#### Assignment
Scan the material for "that". Copy every line it appears in.

◆ ◆ ◆

-- ==== Sys2Proof/Machine/Mesh.lean ====
section
/-! DEFINITION. The mesh's geometry, slot tables and their commit checks, the distance table, and the region clocks
(R142 to R173). -/

namespace Sys2Proof.Machine

/-! ### Geometry (R148 to R151, Tables 4-4 and 4-5) -/

/-- Outputs and inputs of a router: 0 to 3 N, E, S, W; 4 core; 5 to 8 attach lanes; 9 to 12 relay N, E, S, W. The
neighbour in a direction. -/
def neighbour (r dir : Nat) : Option Nat :=
  match dir with
  | 0 => if coreRow r = 0 then none else some (r - 64)
  | 1 => if coreCol r = 63 then none else some (r + 1)
  | 2 => if coreRow r = 31 then none else some (r + 64)
  | 3 => if coreCol r = 0 then none else some (r - 1)
  | _ => none

def opposite (dir : Nat) : Nat := (dir + 2) % 4

/-- What one boundary between positions `a` and `b` of an axis costs: 24 at the dies' boundary, 6 between regions of `w`
positions, else 0. -/
def crossCost (die w a b : Nat) : Nat :=
  if (a < die) != (b < die) then 24 else if a / w != b / w then 6 else 0

/-- Latency of a hop between neighbouring routers, above the hop within a region (Table 4-5). -/
def hopExtra (a b : Nat) : Nat := crossCost 32 4 (coreCol a) (coreCol b) + crossCost 16 2 (coreRow a) (coreRow b)

def meshHop (a b : Nat) : Nat := 2 + hopExtra a b
def relayHop (a b : Nat) : Nat := 1 + hopExtra a b

/-- Region boundaries within quarters, and die-to-die boundaries, between two positions of an axis. -/
def crossCount (die w a b : Nat) : Nat × Nat :=
  let d := if (a < die) != (b < die) then 1 else 0
  let q := max (a / w) (b / w) - min (a / w) (b / w)
  (q - d, d)

/-- h, r and d of the minimal paths between two routers (R151). -/
def pathOf (a b : Nat) : Nat × Nat × Nat :=
  let x := crossCount 32 4 (coreCol a) (coreCol b)
  let y := crossCount 16 2 (coreRow a) (coreRow b)
  (max (coreCol a) (coreCol b) - min (coreCol a) (coreCol b) + (max (coreRow a) (coreRow b) - min (coreRow a) (coreRow b)),
   x.1 + y.1, x.2 + y.2)

/-- Port router of region and slice `n`. -/
def portRouter (n : Nat) : Nat := coreAt (4 * (n % 16) + 1) (2 * (n / 16))

/-- The attachment at a router. -/
inductive Attach where
  | slice (n : Nat)
  | baton (p : Nat)
  | host (a : Nat)
  | reserve (r : Nat)
  | starter
  deriving DecidableEq, Repr

/-- The attachment at a site, if there is one (Table 4-4). -/
def attachAt (r : Nat) : Option Attach :=
  if r = 0 then some .starter
  else if coreCol r % 4 = 1 && coreRow r % 2 = 0 then some (.slice ((coreRow r / 2) * 16 + coreCol r / 4))
  else
    match (List.range 12).find? fun p => batonSite p == r with
    | some p => some (.baton p)
    | none =>
      match (List.range 2).find? fun a => hostSite a == r with
      | some a => some (.host a)
      | none => ((List.range 8).find? fun c => reserveSite c == r).map .reserve

/-- Attach lanes of an attachment. -/
def Attach.lanes : Attach → Nat
  | .slice _ => 1
  | .starter => 1
  | _ => 4

/-- The attachment's number in DMA_RMAP_SEL. -/
def Attach.target : Attach → Option Nat
  | .slice n => some n
  | .reserve r => some (256 + r)
  | .host a => some (264 + a)
  | _ => none

/-- The attachment's number in MSH_LATE_SEL. -/
def Attach.consumer : Attach → Nat
  | .slice n => n
  | .baton p => 256 + p
  | .host a => 268 + a
  | .reserve r => 270 + r
  | .starter => 278

/-- The site of a DMA_RMAP_SEL target. -/
def targetSite (t : Nat) : Nat :=
  if t < 256 then portRouter t else if t < 264 then reserveSite (t - 256) else hostSite (t - 264)

/-- Mesh outputs that a router has: toward neighbours, to its core, and its attach lanes. -/
def meshOuts (r : Nat) : List Nat :=
  ((List.range 4).filter fun d => (neighbour r d).isSome) ++ [4] ++
    (match attachAt r with | some a => (List.range a.lanes).map (5 + ·) | none => [])

/-- Relay outputs that a router has. -/
def relayOuts (r : Nat) : List Nat := ((List.range 4).filter fun d => (neighbour r d).isSome).map (9 + ·)

/-! ### Slot tables (R154, R158, R159) -/

def slotKey (r o slot : Nat) : Nat := (r * 13 + o) * 128 + slot

/-- An entry's value where nothing has been written: closed (Table 4-13). -/
def slotReset (o : Nat) : BitVec 4 := if o < 9 then 15 else 0

/-- The committed entry as it acts at present: open or closed outside a heat; in a heat that does not run, only open
entries act; a heat's tables act as written while it runs, recalls or drains. -/
def State.slotEntry (s : State) (r o slot : Nat) : Nat :=
  match s.coreOwner r with
  | none => if o < 9 then 14 else 0
  | some h =>
    let e := (Tab.get (slotReset o) s.mesh.slotA (slotKey r o slot)).toNat
    if heatLive (s.heatSt h) then e else if o < 9 then (if e = 14 then 14 else 15) else 0

/-! ### Commit checks (R160, R171, R173) -/

/-- Rows of a slot table, by router and output: each with its listed entries. -/
def slotRows (t : Tab (BitVec 4)) : Tab (Tab Nat) :=
  t.foldr (fun e rows =>
    match rows with
    | (k, row) :: rest => if k = e.1 / 128 then (k, (e.1 % 128, e.2.toNat) :: row) :: rest
      else (e.1 / 128, [(e.1 % 128, e.2.toNat)]) :: rows
    | [] => [(e.1 / 128, [(e.1 % 128, e.2.toNat)])]) []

◆ ◆ ◆

#### Response to this task
/-- Mesh outputs that a router has: toward neighbours, to its core, and its attach lanes. -/
/-- Relay outputs that a router has. -/
/-- The committed entry as it acts at present: open or closed outside a heat; in a heat that does not run, only open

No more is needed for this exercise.